Он опять махнул рукой.
– Тетка заявила в милицию, объявили в розыск. Уж не знаю, как там было – искали, не искали. А нашли совсем рядом, под боком, можно сказать. В огороде.
Я не понял.
– Как в огороде?
– А вот так. Убили ее эти дружки, которые к ней ходили, собутыльники, и закопали прямо тут же, у дома, чтобы не возиться. И закопали-то неглубоко, была зима, мороз, землю долбить им не особо хотелось. А потом один из них спьяну сознался, когда его на какой-то краже взяли. Они думали, денег у нее много, она же хвасталась заграничным сыном, а в нашем городке это знаешь что такое было?..
– И что дальше? – задал я самый дурацкий вопрос из всех возможных.
– Ничего. Вот так все и кончилось. Я приехал на опознание, один, никому из своих ничего не сказал. И не скажу! Вот тебе только, ты поймешь, я знаю.
Это и мне трудно было понять, что уж говорить о французской Аннушке.
– Вот она, Россия-то, – друг мой опрокинул в себя рюмку коньяку.
Наверное, его мать так опрокидывала, подумал я некстати. Просто прежде я не замечал у него такого жеста.

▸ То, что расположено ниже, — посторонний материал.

/-- R239: the legs have stopped: the bank switch at a sample boundary, and the start in the new mode. -/
def execModeChangeBankSwitch (s : State) : Host.Outcome State Fault Refusal :=
  match s.str.modeChange with
  | none => .next s
  | some m => if allLegs.any (fun l => s.conv[l.val].st.live) then .next s else .next (s.finishModeChange m)
/-- R244: no dispatch has been accepted for DISPATCH_TIMEOUT. -/
def execDispatchWatchdogExpiry (s : State) : Host.Outcome State Fault Refusal :=
  if s.str.kind = 3 ∨ s.str.wdHold ∨ !(s.mode == .armed || s.mode == .running) then .next s
  else .next ({ s with str := { s.str with wdHold := true } }.form 0x3002 1 42 noIndex (roundDiv s.str.xt 1000) 0)
/-- R244: WD_HOLD has lasted WD_HOLD: in bus-following mode the target becomes zero at the bus-side stop slope. -/
def execWdHoldExpiry (s : State) : Host.Outcome State Fault Refusal :=
  if !s.str.wdHold || s.str.wdExpired || s.str.running ≠ 0 then .next s
  else
    let vb := s.vBusMean
    let slope : Int := (s.takers.map (fun l => if vb ≤ 0 then s.stopSlope * 1000000 else roundDiv (s.stopSlope * 1000000 * s.vLegMean l) vb)).sum
    let rate := if s.str.kind = 1 then roundDiv (slope * vb) 1000000 else slope
    .next ({ s with str := { s.str with wdExpired := true, xt := 0, rate := rate.toNat } }.form 0x3002 2 42 noIndex (roundDiv s.str.xt 1000) 0)

end Sys2Proof.Machine
end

– Так о чем мы говорили-то? – вспомнил друг. – А, про то, что здесь тюрьма. Это бы еще ладно. Я вот приезжаю сюда всякий раз, как к матери своей приезжал когда-то: всматриваюсь, надеюсь, хватаю за руки – мама, это я, твой сын, посмотри на меня… Нет, не хочет, держится за бутылку, только в нее и смотрит. Вот и на этот раз приехал: дай, думаю, посмотрю, может, и не все еще здесь потеряно, люди на площади выходят, свободы требуют. Границы открылись. Нашу с тобой музыку играть начинают!
Он подмигнул. Я молчал.
– Не веришь? – снова спросил он.
– Не верю.
– Ну и ладно, давай тогда о главном.
* * *
О главном. Так мы всегда (не без иронии, конечно) говорили о своих сочинениях, еще с консерваторских времен. Но сейчас я не сразу понял, о чем он: я-то снова вспомнил о ней, о том, что неделю уже не слышал ее голоса, не видел ее.
– Я ведь «Верещагина» тебе еще не играл?
– Неужто дописал?!
Он знал, что Кончерто гроссо давно отложен даже не в долгий, а в безнадежный ящик, я же сам ему об этом и говорил.

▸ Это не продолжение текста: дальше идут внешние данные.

/-- R384: the RING_MB found most often; 16 where there is none. -/
def commonMb (hs : List (Nat × Nat × Nat)) : Nat :=
  (hs.foldl (fun (b : Nat × Nat) h =>
    let n := (hs.filter (fun k => k.2.2 == h.2.2)).length
    if b.2 < n then (h.2.2, n) else b) (16, 0)).1
/-- R382: the OP_TIME of a record in ms. -/
def opMsAt (b : List Byte) (o : Nat) : Nat :=
  let t := fieldAt (o + 10) 6 b
  t / 1024 % 2 ^ 32 * 1000 + t % 1024
/-- R384: erased pages from the write point on. -/
def State.erasedFrom (s : State) : Nat → Nat → Nat
  | 0, _ => 0
  | n + 1, page => if (listedPages s.store).contains page then 0 else s.erasedFrom n (s.ringNext page) + 1
/-- R384, R388: where writing resumes, from the valid headers. -/
def State.bookResume (s : State) : State :=
  let recovery := s.plat.recovery || s.plat.header.isNone
  let hs := s.bookHeaders (if recovery then 32768 else s.fbPages)
  let mb := if recovery then commonMb hs else s.parN P.fbMb
  let s := s.modFb (fun f => { f with mb := mb })
  let ring := hs.filter (fun h => h.2.2 == mb)
  if ring.isEmpty then
    let s := if hs.isEmpty then s
      else { s with store := Memory.erase s.store (fbStart * 4096) (s.ringPages * 4096) }.modFb (fun f => { f with reformatted := true })
    s.modFb (fun f => { f with page := fbStart, offset := 0, pageSeq := 1 })
  else
    let first := ring.headD (fbStart, 0, 0)
    let newest := ring.foldl (fun (b : Nat × Nat) h => if b.2 < h.2.1 then (h.1, h.2.1) else b) (first.1, first.2.1)
    let found := ring.map (fun h => (h.1, s.pageRecords h.1))
    let bad := (found.map (fun p => (p.2.filter (fun f => f.mark && !f.crc)).length)).sum
    let op := (found.flatMap (fun p => (p.2.filter Found.valid).map (fun f => opMsAt (s.pageBytes p.1) f.off))).foldl max 0
    s.modFb (fun f =>
      { f with page := s.ringNext newest.1, offset := 0, pageSeq := (newest.2 + 1) % 2 ^ 32, corrupt := addSat f.corrupt bad
               opMs := if op = 0 then f.opMs else op })
/-- R80: RESET_CAUSE of the present start. -/
def State.resetCause (s : State) : Nat := s.start.cause + 32 * b2n s.resetReq.stuck
/-- PLAT_SERIAL (R105). -/
def State.platSerial (s : State) : Nat := match s.plat.header with
  | some h => h.serial
  | none => 0
/-- R67, R70, R384: the records that waited for the book to open: the start, a stuck episode, a die shutdown, records
lost in last-gasp, the transfers made in LAID-UP (R60, R77), the replay itself. -/
def State.openRecords (s : State) : State :=
  let s := s.formAt 0x0101 (s.resetCause % 65536) 120 noIndex s.start.imageVersion s.platSerial s.time.meridian
    (leBytes 4 s.resetCause ++ leBytes 4 s.start.wakeCause) false
  let s := if s.resetReq.recordDue then
      { s.form 0x0102 1 120 noIndex 5000 0 with resetReq := { s.resetReq with recordDue := false } }
    else s
  let s : State := s.start.transfers.foldl (fun t x => t.formAt 0x0401 x.1 0 noIndex x.2.1 x.2.2 t.time.meridian [] true) s
  let s : State := { s with start := { s.start with transfers := [] } }
  let s : State := match s.ret.dieShutdown with
    | some d =>
      { s.formAt 0x5001 5 3 d.1 (d.2.2 % 2 ^ 32 : Nat) (d.2.2 / 2 ^ 32 : Nat) s.time.meridian [] true with ret := { s.ret with dieShutdown := none } }
    | none => s
  let s : State := if s.fb.reformatted then s.bookRecord 2 0 else s
  let s : State := if s.ret.lostRecords = 0 then s
    else
      let n := s.ret.lostRecords
      ({ s with ret := { s.ret with lostRecords := 0 } }.modFb (fun f => { f with dropped := addSat f.dropped n })).bookRecord 3 n
  s.bookRecord 1 s.fb.records
/-- R384: replay ends and the book is open. -/
def execFieldBookReplay (s : State) : Host.Outcome State Fault Refusal :=
  if s.fb.isOpen ∨ s.fb.closed ∨ s.inStates [.off, .boot, .plat, .laidUp] ∨ s.su.short then .next s
  else
    let s := s.bookResume
    let n := s.erasedFrom s.ringPages s.fb.page
    let s := s.modFb (fun f =>
      { f with isOpen := true, replayed := true, erasedAhead := n, erasePage := fbStart + (f.page + n - fbStart) % (max 1 s.ringPages) })
    .next (s.bookCount.openRecords.bookPort.eraseAhead)
/-- R382: TIME_PERIOD of operating time has passed. -/
def execFbTimeRecord (s : State) : Host.Outcome State Fault Refusal :=
  .next (if s.inStates [.off, .laidUp] then s else s.form 0x0201 0 112 noIndex s.time.offset 0)
/-- R383: the SUPPRESSED records of a second, which do not count against FB_RATE. -/
def State.suppressedRecords (s : State) : State :=
  let stamp := (s.fb.second + 1) * ticksPerSecond
  (s.fb.rate.filter (fun e => decide (0 < e.2.2))).foldl (fun t e =>
    let r := t.mkRecord 0x6802 e.1 117 noIndex e.2.2 0 stamp [] false
    if t.fb.closed then t
    else t.modFb (fun f => { f with forming := insertRecord r f.forming, srcSeq := insertKey 117 ((r.seq + 1) % 256) f.srcSeq })) s
/-- R383: the first frame after the end of a Meridian second. -/
def execFbSecondEnd (s : State) : Host.Outcome State Fault Refusal :=
  let now := s.time.meridian / ticksPerSecond
  if now ≤ s.fb.second then .next s
  else .next (s.suppressedRecords.modFb (fun f => { f with rate := [], second := now }))
/-- R380: NAND_FLUSH has passed since the first record in the page buffer. -/
def execFbNandFlush (s : State) : Host.Outcome State Fault Refusal :=
  .next (if s.bookReady ∧ s.bookNand ∧ s.fb.inProgram = none then s.bookPage else s)

end Sys2Proof.Machine
end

– Не дописал, но скоро допишу. Немного осталось.
– Так что ж ты, давай играй!
Глаза у него загорелись. Иногда мне казалось, что он понимает мою музыку лучше меня. Впрочем, ничего удивительного: я в ней вообще ничего не понимал и страшно удивлялся, когда кто-то проявлял не просто понимание, но еще и одобрение. А уж если восторг…
Я сел за рояль, он за мой письменный стол, так мы всю жизнь играли друг другу свою музыку. До середины я уже недавно проигрывал Кончерто, для нее, а вот дальше – ту самую часть, о любви – пока только записал и боялся сейчас, что не смогу ее показать как надо, руки не справятся. Зря боялся. Меня уже несло, поднимало, раскачивало той самой волной, на которой мы с ней перелетали через пропасть – и парили, и падали, и растворялись…
Я доиграл. Да-да, дописать оставалось совсем немного, я это понял сейчас окончательно.
Поднял глаза. Друг мой смотрел на меня не отрываясь.
– Что, родной мой? Что скажешь?
– Нет, это ты мне должен что-то сказать. Твой «Верещагин» – это гениально. Ты гений, старик. Впрочем, я это всегда тебе говорил.
– Да ладно тебе.
– Но я не об этом. Что с тобой случилось? Ты не писал так никогда.
Я должен был предполагать, что он поймет и начнет расспрашивать. Говорю же, музыку мою он знал и чувствовал лучше меня.
– Ты влюбился, – сказал он без всякого вопроса, утвердительно.
– Да, – сказал я просто.
– И?
– И все очень плохо.
Он дослушал меня до конца, как я его некоторое время назад. Молчал, перекатывал руками ручку по столу.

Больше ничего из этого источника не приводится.